AUSTIN, Texas – June 16, 2015 – NSS Labs, Inc., the world’s leading information security research and advisory company, announced today its findings on the continuous forensic analytics market that grew at a rate of 11.3 percent to US$305 Million in 2014, and is expected to grow at an overall rate of 13.5 percent through 2019, reaching a total addressable market of US $575 Million.

This emerging market comes at a time when enterprises are required to develop internal, real-time forensics capabilities as pressures mount from Wall Street, regulatory bodies and consumers to not only identify when a breach occurs, but the overall impact of a breach. Enterprises are being asked to provide detailed information including the length of time threat actors were inside their organizations before being discovered, their methods of entry, the nature of the data that was lost, and most importantly, their recommendations on how to prevent future breaches.

The tools required to perform network forensics have evolved from diverse technologies, including network and application performance monitoring, network behavior anomaly detection, traditional forensics tools, data loss prevention (DLP), and security information and event management (SIEM) products. These tools form the market that NSS Labs defines as continuous forensic analytics.

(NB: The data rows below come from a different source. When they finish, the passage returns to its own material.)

-- ==== Sys2Proof/Syntax.lean ====
section
/-! DEFINITION. The commands of the block: one constructor of `Instr` for each row of
`spec/opcode_table.json`, with the operands the row's rule takes from outside: the words of a host's
write, the levels at the balls, the outcome of a physical measurement. -/

namespace Sys2Proof

/-- The two CAN FD buses (R105). -/
inductive Bus where
  | canA | canB
  deriving DecidableEq, Repr

/-- The formats of a frame on a CAN bus: classical, FD with the ISO CRC, the same with the bit-rate switch set, FD
without the ISO CRC, and a remote frame (R105). -/
inductive CanFormat where
  | classical | fd | fdBrs | nonIso | remote
  deriving DecidableEq, Repr

/-- A CAN frame received: on which bus, and in which form (R105). -/
structure CanRx where
  bus : Bus
  format : CanFormat
  deriving DecidableEq, Repr

/-- A USDO transfer in progress: its client, the tick of its last segment, and whether the next segment is acknowledged into
the HI on this edge (R25, R140). -/
structure UsdoTransfer where
  client : BitVec 7
  lastAt : Nat
  onEdge : Bool
  deriving DecidableEq, Repr

/-- Where a host request arrives: a CANopen client on a bus, named by its node-ID, or the SPI port,
where the frame names the session (R118). -/
inductive Path where
  /-- A USDO request of the client with this node-ID (R118). -/
  | can (bus : Bus) (client : BitVec 7)
  /-- An SPI frame whose session byte is this (Table 5.3). -/
  | spi (session : Byte)
  deriving DecidableEq, Repr

/-- The islands of Table 1.1, in the order of their identifiers (R16). -/
inductive Island where
  | hi | ao | ci | si | vi | sq | ti | aq | mi | lv | cl
  deriving DecidableEq, Repr

/-- How an internal bus master touches an address (R19, event code 0x0001). -/
inductive AccessKind where
  | read | write | execute
  deriving DecidableEq, Repr

/-- The monitored supply rails of Table 3.1. -/
inductive Rail where
  | vddAo | vbat | vddCore | vddIo18 | vddIo33 | vddSec | vddPll | vddqDram
  deriving DecidableEq, Repr

/-- What can wake the device from deep sleep (R78, 0x2003:0A). -/
inductive WakeSource where
  /-- RST_N. -/
  | rstN
  /-- The event-router consumer "wake", bit 0 of 0x2003:0A. -/
  | router
  /-- SPI_CS_N low for 1 µs, bit 1 of 0x2003:0A. -/
  | spiCs
  deriving DecidableEq, Repr

/-- The ranges of a store or restore of parameters: sub-indices 01, 02 and 03 of 0x1010 and 0x1011 (R123). -/
inductive StoreRange where
  | all | communication | device
  deriving DecidableEq, Repr

/-- A window data object: 0x5000, or the program window 0x3200 + s (R133, R134). -/
inductive Window where
  | main
  | program (sq : Fin 16)
  deriving DecidableEq, Repr

/-- A fuse word of which some bits do not verify after the further pulses of R154. -/
structure FuseFault where
  /-- The fuse word. -/
  word : Byte
  /-- The bits that stay unblown. -/
  bits : Word32
  deriving DecidableEq, Repr

/-- How the fuses take a transition's bits: the bits that stay unblown, and where the AO rail fails inside it the number of words
programmed before (R69, R153). -/
structure BlowRun where
  faults : List FuseFault
  cut : Option Nat
  deriving DecidableEq, Repr

/-- What a fuse skim reads: the marginal words, and of word 3 the marginal bits (R148, R150). -/
structure SkimRead where
  words : List Byte
  intentBits : Word32
  deriving DecidableEq, Repr

/-- The fields of a debug request frame after its opcode (R168). -/
structure DebugFrame where
  address : Word32
  data : Word32
  crc : Byte
  deriving DecidableEq, Repr

/-- An identify frame, or one whose opcode Table 6.10 does not list (R168). -/
structure IdentifyFrame where
  opcode : Byte
  frame : DebugFrame
  deriving DecidableEq, Repr

/-- An authorised operation (R183) without its operation code: nonce, the owner byte and the rest of
the body, and the authorisations. -/
structure AuthOp where
  nonce : Bytes
  owner : Byte
  rest : Bytes
  auths : Bytes
  deriving DecidableEq, Repr

/-- The on-die sensors of Table 7.9. -/
inductive Sensor where
  | supply | temperature | clock | light
  deriving DecidableEq, Repr

/-- A job record without its opcode (Table 8.2), with its parameter block and its inline input. -/
structure JobReq where
  flags : Byte
  jobId : Word16
  slot : Word16
  inputLen : Word32
  inputOffset : BitVec 64
  outputOffset : BitVec 64
  reserved : Word32
  params : Bytes
  inline : Bytes
  deriving DecidableEq, Repr

/-- The engines of Table 8.1. -/
inductive Engine where
  | aes (n : Fin 4)
  | sha (n : Fin 2)
  | drbg
  | sau
  | vi
  deriving DecidableEq, Repr

/-- The health tests of Table 8.8. -/
inductive EntropyTest where
  | startUp | repetition | proportion
  deriving DecidableEq, Repr

/-- A level at a lane's ball that does not last: its width in ps, and how much of that lies in the compare window of the
vector (R49, R277). -/
structure LanePulse where
  lane : Nat
  widthPs : Nat
  insidePs : Nat
  deriving DecidableEq, Repr

/-- What the lanes' balls show at the compare edges of one vector (R277): the level of each lane at C_OPEN; the lanes at which
that level is a pulse (a lane not listed has held its level and keeps it); and the deviations from it before C_CLOSE. -/
structure LaneObs where
  levels : BitVec 64
  pulses : List LanePulse
  deviations : List LanePulse
  deriving DecidableEq, Repr

/-- How far a WAIT comes at a command: its sequencer, and the hold vectors now emitted (R254). -/
structure WaitRun where
  sq : Fin 16
  holds : Nat
  deriving DecidableEq, Repr

/-- An edge on a timed lane: its time after the start of the measurement, in 10 ps, and how long its level lasts, in ps (R49, R344). -/
structure TimedEdge where
  tenPs : Nat
  widthPs : Nat
  deriving DecidableEq, Repr

/-- A level at an event ball or a tapped lane, and how long it lasts, in ps (R49, R409). -/
structure TapLevel where
  level : Bool
  widthPs : Nat
  deriving DecidableEq, Repr

/-- A commit: whether the record's word is torn, and whether CH_12 overran meanwhile (R22, R467). -/
structure CommitRun where
  torn : Bool
  overrun : Bool
  deriving DecidableEq, Repr

/-- The level sampled at the input of a tamper loop (R198). -/
structure LoopSample where
  loop : Fin 4
  level : Bool
  deriving DecidableEq, Repr

/-- The outcome of the training of one channel (R371): whether every step found its edge, the
capacity and ranks read from the mode registers (R360), and the trained delays in the order of
sub-indices 03 to 05. -/
structure TrainResult where
  passed : Bool
  gib : Nat
  ranks : Nat
  values : List Word16
  deriving DecidableEq, Repr

/-- The admitted shares of R380: 0x4900:05, 0x4900:06 and 0x4800:0E. -/
inductive ShareKind where
  | secure | conductor | rowHammer
  deriving DecidableEq, Repr

/-- Why a DRAM channel faults (0x4800:12). -/
inductive ChannelCause where
  | training | uncorrectable | phyLock | mismatch
  deriving DecidableEq, Repr

/-- The fields of a level channel's staged set: sub-indices 02, 05, 06, 07 and 08 of 0x3900 (R408). -/
inductive StagedField where
  | code | mode | centre | amplitude | frequency
  deriving DecidableEq, Repr

/-- The word an ECC scrub finds in error (R458). -/
inductive ScrubTarget where
  /-- A word of an island's SRAM. -/
  | sram (island : Island) (address : Word32)
  /-- A word of user flash. -/
  | flash (address : Word32)
  /-- A data word of a DRAM channel, at a usable-space offset. -/
  | dram (ch : Fin 2) (offset : Nat)
  deriving DecidableEq, Repr

/-- One telemetry sample (R462): temperatures of AO, CI, SI, TI and MI in 0.1 °C, the rail voltages,
the DRAM class rates and the channel peaks of Table 18.4. -/
structure Telemetry where
  temps : List Int
  rails : List Word16
  rates : List Word32
  peaks : Bytes
  deriving DecidableEq, Repr

/-- A pair request (R492) without its role. -/
structure PairReq where
  nonce : Bytes
  serial : Word32
  node : Byte
  key : Bytes
  auths : Bytes
  deriving DecidableEq, Repr

/-- The outside levels the event router follows (R409): EVI_k, or lane tap 0 or 1. -/
inductive EventSource where
  | evi (k : Fin 8)
  | laneTap (tap : Fin 2)
  deriving DecidableEq, Repr

/-- The trace packets a core's control flow makes (Table 19.5). -/
inductive TraceKind where
  | exception | ret | branch
  deriving DecidableEq, Repr

/-- How an SPI transaction is framed: SPI_CS_N rose within a byte (R113), and the level of SPI_SCK when it fell (R45). -/
structure SpiFraming where
  /-- The last byte is not whole. -/
  broken : Bool := false
  /-- SPI_SCK was high. -/
  sckHigh : Bool := false
  deriving DecidableEq, Repr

NSS expects this market to continue to grow rapidly and mature as the need emerges for dedicated network forensics tools that significantly aid in the incident response process.

The top market drivers for continuous forensic analytics are:

  • Increasingly more complex threat landscape
  • Full-scope threat monitoring and improved detection (real-time and retrospective)
  • Frustration with current products, particularly SIEM
  • Helps answer the question “Have we been breached?”

“The healthy growth of the continuous forensic analytics market is closely linked to the growth of Security Operation Center within a large enterprise,” said Mike Spanbauer, Vice President of Research at NSS Labs. “Security incidents are difficult to assess rapidly, requiring considerable time and talent. CFA is the application that puts real network insights into the hands of the security analyst and enables rapid incident response measures to be implemented,” adds Spanbauer.

In 2014, 63 percent of the total revenue of the CFA market was shared between five companies: RSA (Security Division of EMC), Niksun, Blue Coat Systems, Fidelis Cybersecurity and IBM.